Values obtained are shown below,

$\begin{array}{l}\text{For},\frac{{\varphi }_v{V}_u}{A_w}=18\text{ksi,}\frac{a}{h}=1.05\\ \text{For},\frac{{\varphi }_v{V}_u}{A_w}=21\text{ksi,}\frac{a}{h}=0.75\end{array}$

By interpolation determine the value of $\text{a}$, $\frac{{\varphi }_v{V}_u}{A_w}=19.61\text{ksi}$

$\begin{array}{l}\frac{a}{h}=1.05-\left(\frac{19.91-18}{21-18}\right)\left(1.05-0.75\right)\\ a=0.859\times h\\ a=0.859\times 45\\ a=38.66\text{in}\end{array}$

Use the value $a=38\text{in}$ which will be added to the distance to the next stiffener.

Compute the value required to shear strength from the left end,

$\begin{array}{l}{V}_{u2}=V_u-2\left(\frac{15\text{in+38in}}{b_f}\right)\\ V_{u2}=284.92-2\left(\frac{53}{12}\right)\\ V_{u2}=276.0\text{kips}\end{array}$

Compute the value of required shear $\text{15+38in}$ in from the left end as shown below,

$\begin{array}{l}\frac{{\varphi }_v{V}_u}{A_w}=\frac{V_{u1}}{A_w}\\ \frac{{\varphi }_v{V}_u}{A_w}=\frac{159.2}{8.438}\\ \frac{{\varphi }_v{V}_u}{A_w}=18.87\text{ksi}\end{array}$

Values obtained are shown blow,

$\begin{array}{l}\text{For},\frac{{\varphi }_v{V}_u}{A_w}=18\text{ksi,}\frac{a}{h}=1.05\\ \text{For},\frac{{\varphi }_v{V}_u}{A_w}=21\text{ksi,}\frac{a}{h}=0.75\end{array}$

By interpolation we get the value of $\text{a}$, $\frac{{\varphi }_v{V}_u}{A_w}=18.87\text{ksi}$

$\begin{array}{l}\frac{a}{h}=1.05-\left(\frac{18.87-18}{21-18}\right)\left(1.05-0.75\right)\\ a=0.963\times h\\ a=0.963\times 45\\ a=43.44\text{in}\end{array}$

Use the value $a=43\text{in}$ which we can add to the distance of the next stiffener.

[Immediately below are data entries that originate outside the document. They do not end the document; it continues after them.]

/-- A layout of kind SOLO or CREW: one STEP position on each device (R263, R301), in the chains of channels that each hold a device. -/
def ringLayoutOk (s : State) (ps : PlanSet) (q : Plan) (me li : Nat) : Bool :=
  ((q.recs.getD me {}).steps li).length == 1 && chainOk s ps q me li && (upTo ps.channels).all (fun c => !(channelDevices q li c).isEmpty)

/-- What R435 asks of every layout: the devices of a channel are consecutive, and with several channels each has a position. -/
def channelsOk (ps : PlanSet) (q : Plan) (li : Nat) : Bool :=
  (upTo ps.channels).all (fun c => consecutive (channelDevices q li c) &&
    (decide (ps.channels < 2) || q.recs.any (fun d => (d.inLayout li).any (fun x => x.2.channel == c))))

/-- Templates of the STEP positions of a layout, on every device. -/
def stepTemplates (q : Plan) (li : Nat) : List Template := q.recs.flatMap (fun d => (d.steps li).map (fun x => d.tmpl x.2))

/-- A SPECULATIVE layout (R10, R330): its STEP positions chain round the ring, its STEP templates on every device share VECTORS and RUN_CAP,
its width is no other such layout's. -/
def specOk (s : State) (ps : PlanSet) (q : Plan) (me li : Nat) : Bool :=
  let ts := stepTemplates q li
  let w := (ts.headD {}).vectors
  let solo := q.layouts.find? (fun l => l.kind == 0)
  ps.channels == 1 && chainOk s ps q me li && decide (2 ≤ w) && decide (w ≤ 64) && !ts.isEmpty && ts.all (fun t => t.vectors == w && t.runCap == w) &&
  (match solo with
    | some l => decide (10 * (q.layouts.getD li {}).f ≤ 19 * l.f)
    | none => false) &&
  ((indexed q.layouts).filter (fun l => l.2.kind == 4 && decide (l.1 < li))).all
    (fun l => ((stepTemplates q l.1).headD {}).vectors != w)

/-- One layout (R258, R263, R301, R330, R435). -/
def layoutOk (s : State) (ps : PlanSet) (q : Plan) (me li : Nat) (l : Layout) : Bool :=
  decide (l.kind ≤ 4) && l.f % 8 == 0 && decide (0 < l.f) && decide (l.f ≤ 2 ^ 27) && channelsOk ps q li &&
  (match l.kind with
    | 0 | 2 => ringLayoutOk s ps q me li
    | 1 => decide (l.base < q.layouts.length) && (q.layouts.getD l.base {}).kind == 0
    | 4 => specOk s ps q me li
    | _ => true)

/-- One position entry (R259, R282, R286), given the entries before it. -/
def posOk (ps : PlanSet) (q : Plan) (d : DevRec) (before : List Pos) (x : Pos) : Bool :=
  let t := d.tmpl x
  let l := q.layouts.getD x.layout {}
  decide (x.layout < q.layouts.length) && decide (x.template < d.templates.length) && decide (x.role ≤ 2)
    && decide (x.channel < ps.channels) && x.p % 8 == 0 && (t.repair == (x.role == 2)) && decide (x.p + t.len ≤ l.f)
    && (x.role != 1 || l.kind == 1)
    && before.all (fun y => (decide (y.layout < x.layout) ||
        (y.layout == x.layout && decide (y.p ≤ x.p) && decide (y.p + (d.tmpl y).len ≤ x.p))))

/-- Code 0x06. -/
def checkLayouts (s : State) (ps : PlanSet) (q : Plan) (me pl : Nat) : List PErr :=
  let d := q.recs.getD me {}
  (indexed q.layouts).flatMap (fun x => need (layoutOk s ps q me x.1 x.2) 0x06 pl lsLayouts x.1) ++
  (indexed d.positions).flatMap (fun x => need (posOk ps q d (d.positions.take x.1) x.2) 0x06 pl lsPositions x.1)

/-! ### Code 0x07 -/

/-- An outlier set (R129, R267). -/
def outlierOk (o : OpDesc) (x : OutlierSet) : Bool :=
  (posNormal x.theta || x.theta == 0x7F800000) && x.cand.all (fun c => decide (c < o.k)) &&
  ((x.cand.zip (x.cand.drop 1)).all (fun p => decide (p.1 < p.2)))

/-- An adapter descriptor (R148, R268), other than in residency or ownership. -/
def adapterOk (x : AdapterDesc) : Bool :=
  decide (1 ≤ x.rank) && decide (x.rank ≤ 64) && decide (4 ≤ x.logM) && decide (x.logM ≤ 8) && posNormal x.eta
    && decide (2 ^ x.logM + 16 ≤ x.count)

/-- One descriptor (R62, R70, R116, R118, R266): a chained one repeats the chain's I8 flag and OWNER and lies in its template; that K, N agree
is not asked (log entry 77). -/
def opOk (d : DevRec) (i : Nat) (o : OpDesc) : Bool :=
  let h := chainHead d.ops i
  let hd := d.ops.getD h {}
  decide (1 ≤ o.n) && decide (o.n ≤ 1048576) && decide (1 ≤ o.k) && decide (o.k ≤ 131072) && decide (o.range ≤ 4) && decide (o.e ≤ 4)
    && (o.range != 4 || o.seam) && (!o.seam || decide (3 ≤ o.range)) && decide (o.template < d.templates.length)
    && (i != 0 || !o.chained)
    && (!o.chained || (o.i8 == hd.i8 && o.owner == hd.owner && o.template == hd.template && o.outlier.isNone && o.adapter.isNone))
    && decide ((((d.ops.take (i + 1)).drop h).map OpDesc.rowTiles).sum ≤ 256)
    && (match o.outlier with
        | some x => outlierOk o x
        | none => true)
    && (match o.adapter with
        | some x => adapterOk x
        | none => true)

/-- A shot entry names what exists (R269). -/
def shotNamesOk (d : DevRec) (ti : Nat) (t : Template) (x : Shot) : Bool :=
  decide (x.op < d.ops.length) && (shotOp d x).template == ti && decide (x.source < t.drives.length) && decide (x.vector ≤ 63)
    && decide (x.group ≤ 63) && decide (x.logical ≤ 1023) && (!(shotOp d x).seam || x.logical % 2 == 0)
    && decide (x.block ≤ 15) && decide (x.nibble ≤ 2) && ((x.nibble != 0) == (shotOp d x).i8)

/-- Code 0x07. -/
def checkOps (d : DevRec) (pl : Nat) : List PErr :=
  (indexed d.ops).flatMap (fun x => need (opOk d x.1 x.2) 0x07 pl lsOps x.1) ++
  (indexed d.templates).flatMap (fun t =>
    (indexed t.2.shots).flatMap (fun x => need (shotNamesOk d t.1 t.2 x.2) 0x07 pl lsShots x.1))

/-! ### Codes 0x08 to 0x0C: one template's shots -/

/-- A shot's tiles are bound as the operation needs (R82, R179, R286); a plain shot may use one tile of a seam-bound pair (R71, R178). -/
def shotBound (s : State) (d : DevRec) (x : Shot) : Bool :=
  let o := shotOp d x
  let one := fun l => match getBinding s x.group l with
    | some b => b.bound && b.owner == o.owner && b.tag == o.tag && (!o.seam || b.seam) && decide (b.rowTile < o.rowTiles)
        && decide (b.colTile < o.colTiles) && !(getTg s x.group).unavailable.contains l
    | none => false
  let rt := fun l => ((getBinding s x.group l).map (·.rowTile)).getD 0
  let ct := fun l => ((getBinding s x.group l).map (·.colTile)).getD 0
  tgEnabled s x.group && (shotTiles o x).all one &&
  (!o.seam || (x.logical % 2 == 0 && rt x.logical % 2 == 0 && rt (x.logical + 1) == rt x.logical + 1
    && ct (x.logical + 1) == ct x.logical))

/-- Column tile of a shot's logical tile. -/
def shotCol (s : State) (x : Shot) : Nat := ((getBinding s x.group x.logical).map (·.colTile)).getD 0

/-- The row tiles of the shot's column tile, over its chain, lie in one group (R189). -/
def oneGroup (s : State) (d : DevRec) (t : Template) (x : Shot) : Bool :=
  t.shots.all (fun y => y.group == x.group || chainHead d.ops y.op != chainHead d.ops x.op || shotCol s y != shotCol s x)

/-- Code 0x09 of one shot: within the beat, no collision on its tiles, and the list ascending (R69, R72, R269). -/
def shotPlaced (d : DevRec) (t : Template) (x : Shot) : Bool :=
  decide (x.slot ≤ t.len / 8 - 2) &&
  (shotTiles (shotOp d x) x).all (fun l =>
    !slotsCollide (tileSlots d t x.group l) &&
    (tileSlots d t x.group l).all (fun k => decide (k.1 ≤ t.len / 8 - 2)))

/-- Code 0x0A: every window of 64 slots of a tile has a free slot (R83). -/
def hasFreeSlots (d : DevRec) (t : Template) (g l : Nat) : Bool :=
  let used := ((tileSlots d t g l).map (·.1)).eraseDups
  (upTo ((t.len / 8 + 63) / 64)).all (fun w =>
    decide ((used.filter (fun k => k / 64 == w)).length < min 64 (t.len / 8 - 64 * w)))

/-- Transfers of a group's lanes: (group, slot), a seam shot and a rescue counting once (R190). -/
def transfers (d : DevRec) (t : Template) : List (Nat × Nat) :=
  t.shots.map (fun x => (x.group, x.slot)) ++
  ((tileUses d t).filter (fun u => !(d.ops.getD u.1 {}).seam || u.2.2 % 2 == 0)).flatMap
    (fun u => (reservedSlots d t u).map (fun k => (u.2.1, k)))

/-- One use of an entry block by a column tile and input vector: (group, block, chain head, vector, column tile). -/
def blockKey (s : State) (d : DevRec) (x : Shot) : Nat × Nat × Nat × Nat × Nat :=
  (x.group, x.block, chainHead d.ops x.op, x.vector, shotCol s x)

Calculate to shear strength from the left end.

$\begin{array}{l}{V}_{u3}=V_u-2\left(\frac{15\text{in+38in+43}}{b_f}\right)\\ V_{u3}=168-2\left(\frac{96}{12}\right)\\ V_{u3}=152\text{kips}\end{array}$

Calculate shear $\text{96in}$ in from the left end as shown below:

$\begin{array}{l}\frac{{\varphi }_v{V}_u}{A_w}=\frac{V_{u3}}{A_w}\\ \frac{{\varphi }_v{V}_u}{A_w}=\frac{152}{8.438}\\ \frac{{\varphi }_v{V}_u}{A_w}=18\text{ksi}\end{array}$

Values obtained are shown blow,

$\text{For},\frac{{\varphi }_v{V}_u}{A_w}=18\text{ksi,}\frac{a}{h}=1.05$

By interpolation calculate the value of $\text{a}$,

$\frac{{\varphi }_v{V}_u}{A_w}=18\text{ksi}$

$\begin{array}{l}\frac{a}{h}=1.05\\ a=1.05\times h\\ a=1.05\times 83\\ a=87.15\text{in}\end{array}$

Use the value $a=87.15\text{in}$ which we can add to the distance of the next stiffener.

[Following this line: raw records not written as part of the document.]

/-- A LIVE command has every target ready, so that its swaps take effect at this boundary (R176). -/
def liveReady (s : State) (x : Load) : Bool :=
  let js := s.jobs.filter (fun j => j.no == x.no && j.kind == 1)
  x.started && x.mode == 1 && !x.keyGone && !js.isEmpty && js.all (fun j => j.phase == 4)

/-- LIVE_SWAP (R176): at a beat boundary with every target of the command ready, all its swaps take effect together. -/
def execLiveSwap (load : BitVec 32) (s : State) : Out :=
  .next <|
    match s.loads.find? (fun x => x.no == load.toNat && x.started && x.mode == 1 && !x.keyGone) with
    | none => s
    | some x =>
      if s.sq.live.isSome || !liveReady s x then s
      else showSeams (forEach (s.jobs.filter (fun j => j.no == x.no && j.kind == 1)) (swapLive x) s)

/-- TILE_UNBIND (R179): at a beat boundary the tiles of every owner whose key was destroyed become unbound, and programming for such an
owner is given up. -/
def execTileUnbind (s : State) : Out :=
  .next <|
    if s.sq.live.isSome then s
    else
      let s := giveUp (forEach s.unbinding unbindOwner s) (fun j => s.unbinding.contains j.bind.owner && !s.loads.any (fun x => x.no == j.no))
      { s with unbinding := [] }

end Sys2Proof.Machine
end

We can use next stiffener will be used at $\text{96+87}\text{.15in=180}\text{.15}$.

Calculate distance remaining concentrated load.

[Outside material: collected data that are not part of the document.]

/-- CREDIT_FLIT (R401, R410-R412): a flit that fails its CRC is discarded and NAKed; one out of order is discarded; one in order is
acknowledged, and forwarded against a credit of the next link or consumed here, which returns its credit. -/
def execCreditFlit (port : BitVec 2) (cls : Bool) (seq : BitVec 12) (dst : BitVec 6) (first last : Bool) (body : List (BitVec 8))
    (crcOk : Bool) (s : State) : Out :=
  .next <|
    let p := port.toNat
    let c := ofBool cls
    if (p ≠ 0 ∧ p ≠ 2) ∨ !(getLink s p).up then s
    else if !crcOk then sendReturn s p 1 0 c
    else if seq.toNat ≠ ((getLink s p).rxSeq + 1) % 4096 then s
    else
      let s := modLink s p (fun l => { l with rxSeq := seq.toNat })
      let d := dst.toNat
      let onward := s.ri.valid && (if p = 0 then decide (s.ri.position < d) else decide (d < s.ri.position))
      let out := if p = 0 then 1 else 3
      if onward && (getLink s out).up then
        queueCredit (sendReturn s p 0 0 c) out { cls := c, dst := d, first := first, last := last, body := body, came := some p }
      else
        let s := if onward ∨ (s.ri.valid && d != s.ri.position) then s else consumeFlit s p c first last body
        sendReturn s p 0 1 c

/-! ### Tags (R414, R415) -/

/-- TAG_WINDOW_CLOSE (R414): windows closed at 2,048 flits send their tag flits; with none, a window that holds flits closes at a flit
period in which nothing of rank 2 to 4 is ready, and its tag flit goes. -/
def execTagWindowClose (port : BitVec 2) (s : State) : Out :=
  .next <|
    let p := port.toNat
    let l := getLink s p
    let tags := fun (s : State) (ws : List (Nat × List Byte)) => forEach ws (fun s w => sendControl s p (tagFields w.1 w.2) true) s
    if !l.up then s
    else if l.tagReady ≠ [] then tags (modLink s p (fun l => { l with tagReady := [] })) l.tagReady
    else if l.windowFlits = 0 ∨ (nextCredit l).isSome then s
    else tags (modLink s p (fun l => { closeWindow p l with tagReady := [] })) (closeWindow p l).tagReady

/-- TAG_FLIT (R415): a received tag flit meets the payload of its window (`ok`); a tag that fails raises LINK_AUTH, makes the device report
FAULT and takes the link down with cause 5. -/
def execTagFlit (port : BitVec 2) (_window : BitVec 64) (ok crcOk : Bool) (s : State) : Out :=
  .next <|
    let p := port.toNat
    if !(getLink s p).up ∨ ok ∨ !crcOk then s
    else linkDown (raiseEvent s pgRi 0x08 (info [(1, p), (1, 3)])) p 5

/-! ### Election and timebase (R420, R426-R430) -/

/-- Phase 3 ends when the device's own claim has come round (R426, R427): N is its hops; the position is the INBYE hops from the
candidate of the lowest serial; without a candidate training fails. Phase 4 re-evaluates the PLL's reference (R619). -/
def claimsDone (s : State) (n : Nat) : State :=
  match s.ri.best with
  | none => trainFail s 3
  | some (_, hops) =>
    let s := { s with ri := { s.ri with elected := some (hops, n), phase := 4, phaseAt := s.clock } }
    if pllSelect s ≠ s.power.pllRef ∨ s.power.pllHold.isSome then pllRetarget s
    else if s.power.pllPending then s else startMeasure s

/-- A claim reaches a trained device: the ring trains again, from phase 3 on this hop (R429, R432; log entry 115). -/
def joinElect (s : State) : State :=
  if s.ri.phase = 0 ∧ s.ri.valid ∧ !s.ri.crosscut ∧ 7 ≤ s.power.state.code ∧ portsUp s then startElect s else s

/-- CLAIM_FLIT (R420, R427, R430): another device's claim is noted and goes on INBYE, one hop further; the device's own ends phase 3. -/
def execClaimFlit (hfSel candidate : Bool) (serial maxRtb : BitVec 64) (hops : BitVec 8) (crcOk : Bool) (s : State) : Out :=
  .next <|
    if !crcOk then s
    else
      let n := hops.toNat + 1
      let s := if serial = s.store.serial then s else joinElect s
      if serial = s.store.serial then (if s.ri.phase = 3 then claimsDone s n else s)
      else if s.ri.phase ≠ 3 then sendControl s 1 (claimFields hfSel candidate serial.toNat maxRtb.toNat n)
      else
        let best := match s.ri.best with
          | some (b, h) => if candidate && decide (serial.toNat < b.toNat) then some (serial, n) else some (b, h)
          | none => if candidate then some (serial, n) else none
        let s := { s with ri := { s.ri with best := best, maxRtb := if s.ri.maxRtb.toNat < maxRtb.toNat then maxRtb else s.ri.maxRtb } }
        sendControl s 1 (claimFields hfSel candidate serial.toNat maxRtb.toNat n)

/-- The value the headframe sets RTB to (R430). -/
def newRtb (maxRtb : Nat) : Nat := (maxRtb + 2 ^ 22 + 2 ^ 20 - 1) / 2 ^ 20 * 2 ^ 20

/-- RTB takes a value of `cycles` DCLK cycles, never back (R430, R622). -/
def setRtb (s : State) (cycles : Nat) : State :=
  if cycles / 16 < rtb s then s
  else { s with power := { s.power with rtb := BitVec.ofNat 64 (cycles / 16), rtbPhase := (cycles % 16 + 15 * s.clock) % 16 } }

/-- TIME_FLIT (R420, R428, R430): a probe is echoed on the opposite link; the echo of this device's probe gives the published delay of its
INBYE-out hop, half the round trip in whole ticks and the fixed paths, and the headframe then sets RTB and sends the set flit; a set
flit sets RTB to its count plus the path's delay in ticks and goes on INBYE. -/
def execTimeFlit (port : BitVec 2) (mode : BitVec 2) (count stamp : BitVec 64) (delay : BitVec 16) (crcOk : Bool) (s : State) : Out :=
  .next <|
    if !crcOk ∨ !(getLink s port.toNat).up then s
    else if mode = 1 ∧ port = 0 then sendControl s 3 (timeFields 2 count.toNat stamp.toNat)
    else if mode = 2 ∧ port = 2 ∧ s.ri.phase = 5 ∧ s.ri.probeSent = some stamp then
      let trip := s.clock / 2 - stamp.toNat
      let s := { s with ri := { s.ri with probeSent := none, measured := some ((trip + 1) / 2 + Config.fixedPath) } }
      match s.ri.elected with
      | some (0, _) =>
        let v := newRtb s.ri.maxRtb.toNat
        let s := setRtb s (16 * v)
        let s := { s with ri := { s.ri with phase := 6, phaseAt := s.clock } }
        sendControl s 1 (timeFields 0 v (s.clock / 2))
      | _ => s
    else if mode = 0 ∧ port = 0 ∧ s.ri.phase = 5 then
      match s.ri.elected with
      | some (p, n) =>
        if p = 0 then s
        else
          let s := setRtb s (16 * count.toNat + 2 * delay.toNat)
          let s := { s with ri := { s.ri with phase := 6, phaseAt := s.clock } }
          if p + 1 < n then sendControl s 1 (timeFields 0 count.toNat stamp.toNat) else s
      | none => s
    else s

/-! ### Membership (R299, R431, R432, R492) -/

/-- MEMBERSHIP_CHANGE (R432): a crosscut change, a failed link or a changed delay elsewhere on the ring changes the membership; `trip`
tells that a trip is its origin (R510). -/
def execMembershipChange (cause : BitVec 8) (trip : Bool) (s : State) : Out :=
  .next (if !s.ri.valid ∨ s.ri.count ≤ 1 ∨ cause.toNat < 2 ∨ 5 < cause.toNat then s else beginChange s cause.toNat trip)

/-- Completion reports of a handoff follow their members to the positions of a new ring (R492: every surviving member completes it). -/
def renumberDone (s : State) (old ms : List Member) : State :=
  let place := fun (p : Nat) => match old[p]? with
    | some m => ms.findIdx? (fun n => n.serial == m.serial)
    | none => none
  { s with cx := { s.cx with hoDone := s.cx.hoDone.filterMap place } }

/-- A ring of one forms again after a change (R400, R431, R432). -/
def reformSolo (s : State) (cause : Nat) : State :=
  let s := renumberDone (changeDiscards (retireForChange s) 3) s.ri.members [{ serial := s.store.serial }]
  let m : Member := { serial := s.store.serial, digest := s.store.idDigest }
  let s := { s with ri := { s.ri with
    state := 6, statusCleared := false, valid := true, hf := true, count := 1, position := 0, members := [m], cause := cause, phase := 0, result := 0
    generation := (s.ri.generation + 1) % 256, retrainAt := none, changing := false, changeCause := 5, elected := none, inbyeHop := 0, outbyeHop := 0 } }
  raiseEvent s pgRi 0x05 (info [(1, 1), (1, 0), (1, s.ri.generation), (1, cause)])

/-- TRAINING_PHASE_TIMEOUT (R426): a phase that exceeds its limit fails training with its number as RESULT. After a JOIN that finds no
light on any port, a strapped device in READY forms its ring of one again (R400). -/
def execTrainingPhaseTimeout (s : State) : Out :=
  .next <|
    let limit := [0, 40, 10, 1, 20, 5, 1].getD s.ri.phase 0
    if s.ri.phase = 0 ∨ s.clock < s.ri.phaseAt + limit * msCycles then s
    else if s.ri.phase = 1 ∧ s.power.state = .ready ∧ (upTo 4).all (fun p => !(getLink s p).up && !(getLink s p).trained) ∧ s.ri.hfSel then reformSolo s 2
    else trainFail s s.ri.phase

/-- TRAINING_RETRY (R625): one second after training failed it is repeated. -/
def execTrainingRetry (s : State) : Out :=
  .next (match s.ri.retrainAt with
    | none => s
    | some t =>
      if s.clock < t ∨ s.ri.state ≠ 5 then s
      else if portsUp s ∧ 7 ≤ s.power.state.code then startElect s
      else startBringup s)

$\begin{array}{l}\text{d=16}\left(b_f\right)\text{-180}\text{.15in}\\ \text{d=16}\left(12\right)\text{-180}\text{.15in}\\ \text{d=}11.85\text{in}\end{array}$

Calculate shear strength $\text{16in}$ from the left end is given by,

$\begin{array}{l}{V}_{u4}=V_u-2\left(66\right)-P_u\\ V_{u4}=284.92-2\left(66\right)-112\\ V_{u4}=40.9\text{kips}\end{array}$

Calculate the required shear $\text{16in}$ from left end.

$\begin{array}{l}\frac{{\varphi }_v{V}_u}{A_w}=\frac{V_{u4}}{A_w}\\ \frac{{\varphi }_v{V}_u}{A_w}=\frac{16}{8.438}\\ \frac{{\varphi }_v{V}_u}{A_w}=1.896\text{ksi}\end{array}$

$\begin{array}{l}\frac{a}{h}=\frac{16\times b_f}{45\text{in}}\\ \frac{a}{h}=\frac{16\times 12\text{in}}{45\text{in}}\\ \frac{a}{h}=4.267>3\end{array}$

Conclusion:

Therefore, girder size of $\frac{1}{2}\text{in}\times 83\text{in}$ web and $1\frac{1}{2}\text{in}\times 24\text{in}$ flanges should be used.